Work required = From the first line of the data below through the line holding "first register. -/", write out each line exactly as it stands.

Given entries =

theorem portRegister_mem {cfg : Config} {b b' : BankId} {p : Nat} {sel : Selector}
    (h : portRegister cfg b p = some (b', sel)) :
    b' = b ∧ ∃ k slot e, locate cfg b p = some (k, slot) ∧ cfg.entry? b k = some e ∧ e.sel = sel := by
  obtain ⟨⟨k, slot⟩, hl, h⟩ := Option.bind_eq_some_iff.1 h
  obtain ⟨e, he, hx⟩ := Option.map_eq_some_iff.1 h
  obtain ⟨rfl, rfl⟩ := Prod.mk.inj hx
  exact ⟨rfl, k, slot, e, hl, he, rfl⟩

/-- The bank of a transaction is a bank of the instance. -/
theorem PlanShape.locks_banks {cfg : Config} {i : Instr} {p : Plan} (h : PlanShape cfg i p) {b : BankId}
    (hb : b ∈ p.locks) : b ∈ cfg.banks := by
  cases h with
  | readWord h | writeWord h =>
    simp only [Machine.readWord, Machine.writeWord, List.mem_singleton] at hb
    exact hb ▸ (bankOf_eq_some h).1
  | readMask h =>
    rcases h.visit with ⟨b', hb', rfl⟩ | rfl
    · simp only [Machine.readMask, List.mem_singleton] at hb
      exact hb ▸ hb'
    · exact hb
  | writeMask h =>
    rcases h.visit with ⟨b', hb', rfl⟩ | rfl
    · simp only [Machine.writeMask, List.mem_singleton] at hb
      exact hb ▸ hb'
    · exact hb
  | readPort h =>
    simp only [Machine.readPort, List.mem_singleton] at hb
    exact hb ▸ h.bank.1
  | writePort h =>
    simp only [Machine.writePort, List.mem_singleton] at hb
    exact hb ▸ h.bank.1

theorem VisitOk.banks {cfg : Config} {visit : List BankId} (h : VisitOk cfg visit) {b : BankId} (hb : b ∈ visit) :
    b ∈ cfg.banks := by
  rcases h with ⟨b', hb', rfl⟩ | rfl
  · rw [List.mem_singleton] at hb; exact hb ▸ hb'
  · exact hb

theorem VisitOk.ne_nil {cfg : Config} {visit : List BankId} (h : VisitOk cfg visit) : visit ≠ [] := by
  rcases h with ⟨b', -, rfl⟩ | rfl
  · simp
  · unfold Config.banks; split <;> simp

theorem VisitOk.nodup {cfg : Config} {visit : List BankId} (h : VisitOk cfg visit) : visit.Nodup := by
  rcases h with ⟨b', -, rfl⟩ | rfl
  · simp
  · unfold Config.banks; split <;> simp

theorem VisitOk.head {cfg : Config} {visit : List BankId} (h : VisitOk cfg visit) : visit.headD .one ∈ visit := by
  have := h.ne_nil
  cases visit with
  | nil => exact absurd rfl this
  | cons a t => simp

/-- Every bank of a well-formed instance has a first register. -/
theorem currentRegister_isSome {cfg : Config} {visit : List BankId} {r : InFlight} (hb : r.b ∈ visit)
    (hk : r.k < cfg.nreg r.b) : (currentRegister cfg visit r).isSome := by
  obtain ⟨e, he⟩ := Config.entry?_of_lt hk
  simp [currentRegister, hb, he]

theorem Config.nreg_pos {cfg : Config} (h : cfg.wf = true) {b : BankId} (hb : b ∈ cfg.banks) : 0 < cfg.nreg b := by
  have := (Config.wf_descriptor h hb).1
  exact List.length_pos_iff.2 this

theorem portRegister_isSome {cfg : Config} (h : cfg.wf = true) {b : BankId} (hb : b ∈ cfg.banks) {p : Nat}
    (hp : p < cfg.ports b) : (portRegister cfg b p).isSome := by
  obtain ⟨k, e, hl, he, -⟩ := Config.locate_some h hb hp
  simp [portRegister, hl, he]
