-- ==== Sys2Proof/Laws/PerInstr.lean ====
section
/-! SUPPORT. Statements made once per command. -/

namespace Sys2Proof.Laws

open Sys2Proof

theorem opField_cmdWord (op feat : BitVec 4) (bank : BitVec 2) (idx : BitVec 8) (v : Bool) :
    opField (cmdWord op feat bank idx v) = op := by
  apply BitVec.eq_of_getLsbD_eq
  intro j hj
  simp only [opField, cmdWord, BitVec.getLsbD_extractLsb', BitVec.getLsbD_or, BitVec.getLsbD_shiftLeft,
    BitVec.getLsbD_setWidth]
  interval_cases j <;> simp

theorem reservedLow_cmdWord (op feat : BitVec 4) (bank : BitVec 2) (idx : BitVec 8) (v : Bool) :
    reservedLow (cmdWord op feat bank idx v) = 0 := by
  apply BitVec.eq_of_getLsbD_eq
  intro j hj
  simp only [reservedLow, cmdWord, BitVec.getLsbD_extractLsb', BitVec.getLsbD_or, BitVec.getLsbD_shiftLeft,
    BitVec.getLsbD_setWidth]
  interval_cases j <;> simp

theorem reservedHigh_cmdWord (op feat : BitVec 4) (bank : BitVec 2) (idx : BitVec 8) (v : Bool) :
    reservedHigh (cmdWord op feat bank idx v) = 0 := by
  apply BitVec.eq_of_getLsbD_eq
  intro j hj
  simp only [reservedHigh, cmdWord, BitVec.getLsbD_extractLsb', BitVec.getLsbD_or, BitVec.getLsbD_shiftLeft,
    BitVec.getLsbD_setWidth]
  interval_cases j <;> simp

namespace OpAndReserved

/-- The `OP` of a command (30_encoding.md R113). -/
def op : Instr → BitVec 4
  | .rdw _ _ => 0x1
  | .wrw _ _ _ => 0x2
  | .getm _ _ => 0x3
  | .setm _ _ _ => 0x4
  | .getp _ _ _ => 0x5
  | .setp _ _ _ _ => 0x6
  | .mgetm _ => 0x9
  | .msetm _ _ => 0xA
  | .mgetp _ _ => 0xB
  | .msetp _ _ _ => 0xC

/-- The command's first word carries its `OP`, and 0 in the bits that are reserved (30_encoding.md R113, R114). -/
def Statement (i : Instr) : Prop :=
  opField (encode i).1 = op i ∧ reservedLow (encode i).1 = 0 ∧ reservedHigh (encode i).1 = 0

end OpAndReserved

theorem OpAndReserved.rdw (bank : BitVec 2) (sel : BitVec 8) : OpAndReserved.Statement (.rdw bank sel) :=
  ⟨opField_cmdWord _ _ _ _ _, reservedLow_cmdWord _ _ _ _ _, reservedHigh_cmdWord _ _ _ _ _⟩

theorem OpAndReserved.wrw (bank : BitVec 2) (sel : BitVec 8) (word : BitVec 16) : OpAndReserved.Statement (.wrw bank sel word) :=
  ⟨opField_cmdWord _ _ _ _ _, reservedLow_cmdWord _ _ _ _ _, reservedHigh_cmdWord _ _ _ _ _⟩

theorem OpAndReserved.getm (bank : BitVec 2) (feat : BitVec 4) : OpAndReserved.Statement (.getm bank feat) :=
  ⟨opField_cmdWord _ _ _ _ _, reservedLow_cmdWord _ _ _ _ _, reservedHigh_cmdWord _ _ _ _ _⟩

theorem OpAndReserved.setm (bank : BitVec 2) (feat : BitVec 4) (mask : BitVec 32) : OpAndReserved.Statement (.setm bank feat mask) :=
  ⟨opField_cmdWord _ _ _ _ _, reservedLow_cmdWord _ _ _ _ _, reservedHigh_cmdWord _ _ _ _ _⟩

theorem OpAndReserved.getp (bank : BitVec 2) (feat : BitVec 4) (port : BitVec 8) : OpAndReserved.Statement (.getp bank feat port) :=
  ⟨opField_cmdWord _ _ _ _ _, reservedLow_cmdWord _ _ _ _ _, reservedHigh_cmdWord _ _ _ _ _⟩

theorem OpAndReserved.setp (bank : BitVec 2) (feat : BitVec 4) (port : BitVec 8) (v : Bool) : OpAndReserved.Statement (.setp bank feat port v) :=
  ⟨opField_cmdWord _ _ _ _ _, reservedLow_cmdWord _ _ _ _ _, reservedHigh_cmdWord _ _ _ _ _⟩

theorem OpAndReserved.mgetm (feat : BitVec 4) : OpAndReserved.Statement (.mgetm feat) :=
  ⟨opField_cmdWord _ _ _ _ _, reservedLow_cmdWord _ _ _ _ _, reservedHigh_cmdWord _ _ _ _ _⟩

theorem OpAndReserved.msetm (feat : BitVec 4) (mask : BitVec 32) : OpAndReserved.Statement (.msetm feat mask) :=
  ⟨opField_cmdWord _ _ _ _ _, reservedLow_cmdWord _ _ _ _ _, reservedHigh_cmdWord _ _ _ _ _⟩

theorem OpAndReserved.mgetp (feat : BitVec 4) (gport : BitVec 8) : OpAndReserved.Statement (.mgetp feat gport) :=
  ⟨opField_cmdWord _ _ _ _ _, reservedLow_cmdWord _ _ _ _ _, reservedHigh_cmdWord _ _ _ _ _⟩

theorem OpAndReserved.msetp (feat : BitVec 4) (gport : BitVec 8) (v : Bool) : OpAndReserved.Statement (.msetp feat gport v) :=
  ⟨opField_cmdWord _ _ _ _ _, reservedLow_cmdWord _ _ _ _ _, reservedHigh_cmdWord _ _ _ _ _⟩

end Sys2Proof.Laws
end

Problem solution =
theorem portRegister_mem {cfg : Config} {b b' : BankId} {p : Nat} {sel : Selector}
    (h : portRegister cfg b p = some (b', sel)) :
    b' = b ∧ ∃ k slot e, locate cfg b p = some (k, slot) ∧ cfg.entry? b k = some e ∧ e.sel = sel := by
  obtain ⟨⟨k, slot⟩, hl, h⟩ := Option.bind_eq_some_iff.1 h
  obtain ⟨e, he, hx⟩ := Option.map_eq_some_iff.1 h
  obtain ⟨rfl, rfl⟩ := Prod.mk.inj hx
  exact ⟨rfl, k, slot, e, hl, he, rfl⟩

/-- The bank of a transaction is a bank of the instance. -/
theorem PlanShape.locks_banks {cfg : Config} {i : Instr} {p : Plan} (h : PlanShape cfg i p) {b : BankId}
    (hb : b ∈ p.locks) : b ∈ cfg.banks := by
  cases h with
  | readWord h | writeWord h =>
    simp only [Machine.readWord, Machine.writeWord, List.mem_singleton] at hb
    exact hb ▸ (bankOf_eq_some h).1
  | readMask h =>
    rcases h.visit with ⟨b', hb', rfl⟩ | rfl
    · simp only [Machine.readMask, List.mem_singleton] at hb
      exact hb ▸ hb'
    · exact hb
  | writeMask h =>
    rcases h.visit with ⟨b', hb', rfl⟩ | rfl
    · simp only [Machine.writeMask, List.mem_singleton] at hb
      exact hb ▸ hb'
    · exact hb
  | readPort h =>
    simp only [Machine.readPort, List.mem_singleton] at hb
    exact hb ▸ h.bank.1
  | writePort h =>
    simp only [Machine.writePort, List.mem_singleton] at hb
    exact hb ▸ h.bank.1

theorem VisitOk.banks {cfg : Config} {visit : List BankId} (h : VisitOk cfg visit) {b : BankId} (hb : b ∈ visit) :
    b ∈ cfg.banks := by
  rcases h with ⟨b', hb', rfl⟩ | rfl
  · rw [List.mem_singleton] at hb; exact hb ▸ hb'
  · exact hb

theorem VisitOk.ne_nil {cfg : Config} {visit : List BankId} (h : VisitOk cfg visit) : visit ≠ [] := by
  rcases h with ⟨b', -, rfl⟩ | rfl
  · simp
  · unfold Config.banks; split <;> simp

theorem VisitOk.nodup {cfg : Config} {visit : List BankId} (h : VisitOk cfg visit) : visit.Nodup := by
  rcases h with ⟨b', -, rfl⟩ | rfl
  · simp
  · unfold Config.banks; split <;> simp

theorem VisitOk.head {cfg : Config} {visit : List BankId} (h : VisitOk cfg visit) : visit.headD .one ∈ visit := by
  have := h.ne_nil
  cases visit with
  | nil => exact absurd rfl this
  | cons a t => simp

/-- Every bank of a well-formed instance has a first register. -/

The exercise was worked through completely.